Aquaculture certifiers sign unique MoU


James Wright, Senior Editor

Published on
April 23, 2013

Ever since sustainability certification was launched years ago, seafood buyers worldwide have complained about confusion among the various schemes and the duplication of efforts regarding audits and other regulatory steps in a complex and potentially expensive process.

But at the European Seafood Exposition in Brussels, the three leading aquaculture certification schemes signed a memorandum of understanding (MOU) to work collaboratively to increase efficiencies and reduce said duplicative efforts.

The Global Aquaculture Alliance (GAA), Aquaculture Stewardship Council and GLOBALG.A.P. will explore ways to make life easier for the buyers of certified seafood products. The announcement was about three years in the making.

“The impact, initially, is not so much about harmonization, but about reducing duplication. We hear of the expense of certification and company audits. This is everyone getting together and finding common overlaps and working together to make it much easier for a supplier to navigate the process and take some of the expense out,” Peter Redmond, VP-business development for the GAA’s Best Aquaculture Practices program, told SeafoodSource.

“A journey of a thousand miles starts with one step and this is a very large step,” Redmond continued. “We’re not sure where this will end up, with the three organizations, but certainly a commitment from all three to work toward common goals will make it easier not just for the supply chain but for retailers as well. To get the three of us to come to an agreement is a pretty good achievement. The fallacy of this industry is that we’re enemies and all throw rocks. We are friendly, but it’s still a competitive landscape and mindful of the impact we have on the supply chain.”

The three organizations will seek to develop common requirements related to feed; to explore common approaches to the management of certificate information potentially through shared IT platforms; to develop common approaches to auditor training; to develop shared approaches to chain-of-custody certification; and to encourage accurate and objective messaging regarding the claims made for certified aquaculture products.

Dr. Kristian Moeller, managing director and secretary for GLOBALG.A.P. in Cologne, Germany, says aquaculture certification organizations have been “given the mandate” to help the industry.

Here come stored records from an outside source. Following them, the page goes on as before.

-- ==== Sys2Proof/Decode.lean ====
section
/-! DEFINITION. Decode.lean: the frames of R191 read and written: the check, the kind codes, and the payload of every
request (section 11.3) with the form rules of R192. The opcode table gives its rows no bits, so no word spells a command
(`decodeTableWord`). -/

namespace Sys2Proof

/-- The bits of no row of spec/opcode_table.json are given, so no word spells a command. -/
def decodeTableWord (_nbits _w : Nat) : Option Instr := none

/-- A number of `w` bytes, high byte first (R191). -/
def be : Nat → Nat → List Byte
  | 0, _ => []
  | w + 1, v => BitVec.ofNat 8 (v / 256 ^ w) :: be w v

/-- The number that bytes spell, high byte first (R191). -/
def unbe (bs : List Byte) : Nat := bs.foldl (fun acc b => acc * 256 + b.toNat) 0

/-- The field of `w` bytes that starts at byte `off` of a payload. -/
def fieldAt (p : List Byte) (off w : Nat) : Nat := unbe ((p.drop off).take w)

/-- One bit of the check's register: the polynomial is x^16 + x^12 + x^5 + 1 (R171, R191). -/
def checkShift (r : BitVec 16) : BitVec 16 := if r.msb then (r <<< 1) ^^^ 0x1021#16 else r <<< 1

/-- One byte into the check, most significant bit first (R191). -/
def checkByte (r : BitVec 16) (b : Byte) : BitVec 16 :=
  let r0 := r ^^^ (b.setWidth 16 <<< 8)
  checkShift (checkShift (checkShift (checkShift (checkShift (checkShift (checkShift (checkShift r0)))))))

/-- The check over the bytes given, from a register of all ones (R171, R191). -/
def check (bs : List Byte) : BitVec 16 := bs.foldl checkByte 0xFFFF#16

/-- A frame: address, kind, length, payload, check high byte first (R171, R191 section 11.1). -/
def frameBytes (address kind : Nat) (payload : List Byte) : List Byte :=
  let body := BitVec.ofNat 8 address :: BitVec.ofNat 8 kind :: BitVec.ofNat 8 payload.length :: payload
  body ++ be 2 (check body).toNat

/-- The kind codes of the requests (R191 section 11.2). -/
def ReqKind.code : ReqKind → Nat
  | .openTab => 0x01 | .addLine => 0x02 | .voidLine => 0x03 | .setLabel => 0x04
  | .setService => 0x05 | .closeEmpty => 0x06 | .mergeTabs => 0x07
  | .send => 0x08 | .fire => 0x09 | .split => 0x0A | .assign => 0x0B
  | .unsplit => 0x0C | .tenderBegin => 0x0D | .tenderCommit => 0x0E | .tenderCancel => 0x0F
  | .quote => 0x10 | .findTab => 0x11 | .readTab => 0x12
  | .bump => 0x20 | .recall => 0x21 | .markSoldOut => 0x22 | .redrawMe => 0x23
  | .loadItem => 0x30 | .setPrice => 0x31 | .setStock => 0x32 | .loadTax => 0x33
  | .loadStation => 0x34 | .setConfig => 0x35 | .setLaneRole => 0x36 | .laneRestart => 0x37
  | .setPeriod => 0x38 | .endDay => 0x39 | .readAlert => 0x3A | .readDrawer => 0x3B
  | .closeDrawer => 0x3C | .writeOff => 0x3D | .killTicket => 0x3E | .readConfig => 0x3F

/-- Every request kind, in the order of its code. -/
def ReqKind.all : List ReqKind :=
  [.openTab, .addLine, .voidLine, .setLabel, .setService, .closeEmpty, .mergeTabs,
   .send, .fire, .split, .assign, .unsplit, .tenderBegin, .tenderCommit, .tenderCancel,
   .quote, .findTab, .readTab, .bump, .recall, .markSoldOut, .redrawMe,
   .loadItem, .setPrice, .setStock, .loadTax, .loadStation, .setConfig, .setLaneRole, .laneRestart,
   .setPeriod, .endDay, .readAlert, .readDrawer, .closeDrawer, .writeOff, .killTicket, .readConfig]

/-- The request a kind byte names; none for every other kind (R192). -/
def ReqKind.ofCode (c : Nat) : Option ReqKind := ReqKind.all.find? (fun k => k.code == c)

/-- Two SPLIT entries from five bytes: 40 bits, the earlier entry in the high 20 (R191 section 11.3.1). Bit 19 of an entry
is ignored (R192). -/
def splitEntryOf (v : Nat) : SplitEntry := ⟨v / 4096 % 128, BitVec.ofNat 12 v⟩

/-- The 20 bits of a SPLIT entry: bits 0 to 11 the set, bits 12 to 18 the index, bit 19 clear (R191 section 11.3.1). -/
def splitEntryBits (e : SplitEntry) : Nat := e.set.toNat + 4096 * (e.index % 128)

/-- The entries of a SPLIT's list, two to each five bytes, a last odd one in three (R191 section 11.3.1). -/
def decodeEntries : List Byte → List SplitEntry
  | a :: b :: c :: d :: e :: rest =>
      let v := unbe [a, b, c, d, e]
      splitEntryOf (v / 1048576) :: splitEntryOf (v % 1048576) :: decodeEntries rest
  | [a, b, c] => [splitEntryOf (unbe [a, b, c] / 16)]
  | _ => []

/-- The bytes of a SPLIT's list (R191 section 11.3.1). -/
def encodeEntries : List SplitEntry → List Byte
  | e :: f :: rest => be 5 (splitEntryBits e * 1048576 + splitEntryBits f) ++ encodeEntries rest
  | [e] => be 3 (splitEntryBits e * 16)
  | [] => []

/-- A SPLIT's list of `m` bytes holds 0 to 20 whole entries: 5k/2 rounded up (R192). -/
def splitListLength (m : Nat) : Bool := decide ((m % 5 = 0 ∨ m % 5 = 3) ∧ m ≤ 50)

/-- The modifier items of an ADD-LINE, two bytes each (R191 section 11.3). -/
def decodeMods : List Byte → List Nat
  | a :: b :: rest => unbe [a, b] :: decodeMods rest
  | _ => []

/-- The bytes of a modifier list. -/
def encodeMods (mods : List Nat) : List Byte := mods.flatMap (be 2)

/-- The stock field: FFFFh for UNTRACKED (R191). -/
def stockOf (v : Nat) : Option Nat := if v = 65535 then none else some v

/-- The stock field of a count or UNTRACKED (R191). -/
def stockField : Option Nat → Nat
  | none => 65535
  | some c => c

/-- The command answered when the payload has the length its kind requires (R192). -/
def withLength (p : List Byte) (len : Nat) (i : Instr) : Option Instr := if p.length = len then some i else none

/-- The request a frame of a kind and payload carries on behalf of `src`; none where its length is not one the kind allows
(R192). The form check reads the kind, the length and, for FIND-TAB, the form byte, and nothing else. -/
def decodeRequest (src : Nat) (k : ReqKind) (p : List Byte) : Option Instr :=
  let f := fieldAt p
  match k with
  | .openTab => if 1 ≤ p.length ∧ p.length ≤ 17 then some (.openTab src (f 0 1) (p.drop 1)) else none
  | .addLine =>
      if 7 ≤ p.length ∧ p.length ≤ 15 ∧ p.length % 2 = 1 then
        some (.addLine src (f 0 2) (f 2 2) (f 4 2) (f 6 1) (decodeMods (p.drop 7)))
      else none
  | .voidLine => withLength p 5 (.voidLine src (f 0 2) (f 2 2) (f 4 1))
  | .setLabel => if 4 ≤ p.length ∧ p.length ≤ 20 then some (.setLabel src (f 0 2) (f 2 2) (p.drop 4)) else none
  | .setService => withLength p 6 (.setService src (f 0 2) (f 2 2) (f 4 2))
  | .closeEmpty => withLength p 4 (.closeEmpty src (f 0 2) (f 2 2))
  | .mergeTabs => withLength p 8 (.mergeTabs src (f 0 2) (f 2 2) (f 4 2) (f 6 2))
  | .send => withLength p 3 (.send src (f 0 2) ((f 2 1).testBit 0) ((f 2 1).testBit 1))
  | .fire => withLength p 2 (.fire src (f 0 2))
  | .split =>
      if 5 ≤ p.length ∧ splitListLength (p.length - 5) then
        some (.split src (f 0 2) (f 2 2) (f 4 1) (decodeEntries (p.drop 5)))
      else none
  | .assign => withLength p 7 (.assign src (f 0 2) (f 2 2) (f 4 1) (BitVec.ofNat 12 (f 5 2)))
  | .unsplit => withLength p 4 (.unsplit src (f 0 2) (f 2 2))
  | .tenderBegin => withLength p 3 (.tenderBegin src (f 0 2) (f 2 1))
  | .tenderCommit => withLength p 11 (.tenderCommit src (f 0 2) (f 2 1) (f 3 1) (f 4 4) (f 8 3))
  | .tenderCancel => withLength p 3 (.tenderCancel src (f 0 2) (f 2 1))
  | .quote => withLength p 2 (.quote src (f 0 2))
  | .findTab =>
      if (if f 0 1 = 1 then p.length = 4 else 3 ≤ p.length ∧ p.length ≤ 19) then
        some (.findTab src (f 0 1) (f 1 2) (p.drop 3))
      else none
  | .readTab => withLength p 3 (.readTab src (f 0 2) (f 2 1))
  | .bump => withLength p 2 (.bump src (f 0 2))
  | .recall => withLength p 0 (.recall src)
  | .markSoldOut => withLength p 2 (.markSoldOut src (f 0 2))
  | .redrawMe => withLength p 0 (.redrawMe src)
  | .loadItem =>
      withLength p 29 (.loadItem src (f 0 2) (f 2 1) ((p.drop 3).take 16) (f 19 3) (f 22 1) (f 23 1) (f 24 2) (f 26 1) (f 27 2))
  | .setPrice => withLength p 5 (.setPrice src (f 0 2) (f 2 3))
  | .setStock => withLength p 4 (.setStock src (f 0 2) (stockOf (f 2 2)))
  | .loadTax => withLength p 3 (.loadTax src (f 0 1) (f 1 2))
  | .loadStation => withLength p 9 (.loadStation src (f 0 1) (f 1 1) (f 2 1) (f 3 1) (f 4 1) (f 5 2) (f 7 2))
  | .setConfig =>
      withLength p 10 (.setConfig src (f 0 2) #v[(f 2 1, f 3 1), (f 4 1, f 5 1), (f 6 1, f 7 1), (f 8 1, f 9 1)])
  | .setLaneRole => withLength p 2 (.setLaneRole src (f 0 1) (f 1 1))
  | .laneRestart => withLength p 1 (.laneRestart src (f 0 1))
  | .setPeriod => withLength p 1 (.setPeriod src (f 0 1))
  | .endDay => withLength p 0 (.endDay src)
  | .readAlert => withLength p 0 (.readAlert src)
  | .readDrawer => withLength p 1 (.readDrawer src (f 0 1))
  | .closeDrawer => withLength p 1 (.closeDrawer src (f 0 1))
  | .writeOff => withLength p 2 (.writeOff src (f 0 2))
  | .killTicket => withLength p 2 (.killTicket src (f 0 2))
  | .readConfig => withLength p 0 (.readConfig src)

/-- The frame kind and payload of a request (R191 sections 11.2 and 11.3); none for the part's own events. -/
def encodeRequest : Instr → Option (ReqKind × List Byte)
  | .openTab _ kind label => some (.openTab, be 1 kind ++ label)
  | .addLine _ tab rev item qty mods => some (.addLine, be 2 tab ++ be 2 rev ++ be 2 item ++ be 1 qty ++ encodeMods mods)
  | .voidLine _ tab rev index => some (.voidLine, be 2 tab ++ be 2 rev ++ be 1 index)
  | .setLabel _ tab rev label => some (.setLabel, be 2 tab ++ be 2 rev ++ label)
  | .setService _ tab rev rate => some (.setService, be 2 tab ++ be 2 rev ++ be 2 rate)
  | .closeEmpty _ tab rev => some (.closeEmpty, be 2 tab ++ be 2 rev)
  | .mergeTabs _ a ra b rb => some (.mergeTabs, be 2 a ++ be 2 ra ++ be 2 b ++ be 2 rb)
  | .send _ tab hold rush => some (.send, be 2 tab ++ be 1 (hold.toNat + 2 * rush.toNat))
  | .fire _ tab => some (.fire, be 2 tab)
  | .split _ tab rev n entries => some (.split, be 2 tab ++ be 2 rev ++ be 1 n ++ encodeEntries entries)
  | .assign _ tab rev index set => some (.assign, be 2 tab ++ be 2 rev ++ be 1 index ++ be 2 set.toNat)
  | .unsplit _ tab rev => some (.unsplit, be 2 tab ++ be 2 rev)
  | .tenderBegin _ tab share => some (.tenderBegin, be 2 tab ++ be 1 share)
  | .tenderCommit _ tab share kind tendered tip =>
      some (.tenderCommit, be 2 tab ++ be 1 share ++ be 1 kind ++ be 4 tendered ++ be 3 tip)
  | .tenderCancel _ tab share => some (.tenderCancel, be 2 tab ++ be 1 share)
  | .quote _ item => some (.quote, be 2 item)
  | .findTab _ form start key => some (.findTab, be 1 form ++ be 2 start ++ key)
  | .readTab _ tab page => some (.readTab, be 2 tab ++ be 1 page)
  | .bump _ ticket => some (.bump, be 2 ticket)
  | .recall _ => some (.recall, [])
  | .markSoldOut _ item => some (.markSoldOut, be 2 item)
  | .redrawMe _ => some (.redrawMe, [])
  | .loadItem _ item kind name price cls route prep restricted low =>
      some (.loadItem, be 2 item ++ be 1 kind ++ name ++ be 3 price ++ be 1 cls ++ be 1 route ++ be 2 prep ++ be 1 restricted ++ be 2 low)
  | .setPrice _ item price => some (.setPrice, be 2 item ++ be 3 price)
  | .setStock _ item stock => some (.setStock, be 2 item ++ be 2 (stockField stock))
  | .loadTax _ cls rate => some (.loadTax, be 1 cls ++ be 2 rate)
  | .loadStation _ drop depth limit crew fallback prep interval =>
      some (.loadStation, be 1 drop ++ be 1 depth ++ be 1 limit ++ be 1 crew ++ be 1 fallback ++ be 2 prep ++ be 2 interval)
  | .setConfig _ hold settings => some (.setConfig, be 2 hold ++ settings.toList.flatMap (fun x => be 1 x.1 ++ be 1 x.2))
  | .setLaneRole _ lane role => some (.setLaneRole, be 1 lane ++ be 1 role)
  | .laneRestart _ lane => some (.laneRestart, be 1 lane)
  | .setPeriod _ period => some (.setPeriod, be 1 period)
  | .endDay _ => some (.endDay, [])
  | .readAlert _ => some (.readAlert, [])
  | .readDrawer _ drawer => some (.readDrawer, be 1 drawer)
  | .closeDrawer _ drawer => some (.closeDrawer, be 1 drawer)
  | .writeOff _ tab => some (.writeOff, be 2 tab)
  | .killTicket _ ticket => some (.killTicket, be 2 ticket)
  | .readConfig _ => some (.readConfig, [])
  | .resetHold _ | .resetRelease _ _ | .settleEnd | .secondsTick => none
  | .holdExpiry _ _ | .recallWindowExpiry _ | .overdueRise _ => none
  | .poll _ | .answerMiss _ | .goodAnswer _ _ | .chipSelectFall _ | .chipSelectRise _ | .pollEnd _ => none

/-- The number a request is sent on behalf of (R184); none for the part's own events. -/
def sourceOf : Instr → Option Nat
  | .openTab src _ _ | .addLine src _ _ _ _ _ | .voidLine src _ _ _ | .setLabel src _ _ _ => some src
  | .setService src _ _ _ | .closeEmpty src _ _ | .mergeTabs src _ _ _ _ | .send src _ _ _ => some src
  | .fire src _ | .split src _ _ _ _ | .assign src _ _ _ _ | .unsplit src _ _ => some src
  | .tenderBegin src _ _ | .tenderCommit src _ _ _ _ _ | .tenderCancel src _ _ | .quote src _ => some src
  | .findTab src _ _ _ | .readTab src _ _ | .bump src _ | .recall src | .markSoldOut src _ => some src
  | .redrawMe src | .loadItem src _ _ _ _ _ _ _ _ _ | .setPrice src _ _ | .setStock src _ _ => some src
  | .loadTax src _ _ | .loadStation src _ _ _ _ _ _ _ | .setConfig src _ _ | .setLaneRole src _ _ => some src
  | .laneRestart src _ | .setPeriod src _ | .endDay src | .readAlert src | .readDrawer src _ => some src
  | .closeDrawer src _ | .writeOff src _ | .killTicket src _ | .readConfig src => some src
  | .resetHold _ | .resetRelease _ _ | .settleEnd | .secondsTick => none
  | .holdExpiry _ _ | .recallWindowExpiry _ | .overdueRise _ => none
  | .poll _ | .answerMiss _ | .goodAnswer _ _ | .chipSelectFall _ | .chipSelectRise _ | .pollEnd _ => none

end Sys2Proof
end

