-- ==== Sys2Proof/Machine/Step.lean ====
section
/-! DEFINITION. Machine/Step.lean: one step: the command at the front of the queue, or idling (log 6). -/

namespace Sys2Proof.Machine

/-- Takes the command that has waited longest; with none waiting the part idles. -/
def step (s : State) : Host.Outcome State Fault Refusal :=
  match s.pending with
  | [] => .next s
  | c :: rest => exec c { s with pending := rest }

/-- The command a word spells, put at the front of the queue. The table gives no row bits, so no word spells one. -/
def State.withFetchWord (s : State) (nbits w : Nat) : State :=
  match decodeTableWord nbits w with
  | some c => { s with pending := c :: s.pending }
  | none => s

end Sys2Proof.Machine
end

“We have a need to serve and it would be nonsense to serve our own interest as associations and work against the general interests of the industry,” said Moeller. “We’ve put the bar quite high with expectations now. All of you will hold us accountable.” 

The MoU has garnered support throughout the NGO community.

“The New England Aquarium, which helps seafood buying companies navigate the certification landscape, supports the spirit and intent of this MoU,” said Heather Tausig, associate VP of conservation for the New England Aquarium in Boston. “By facilitating greater transparency, alignment, efficiency and collective action among multiple standards, this collaboration helps bolster the credibility and integrity of certification as an important tool for sustainability.”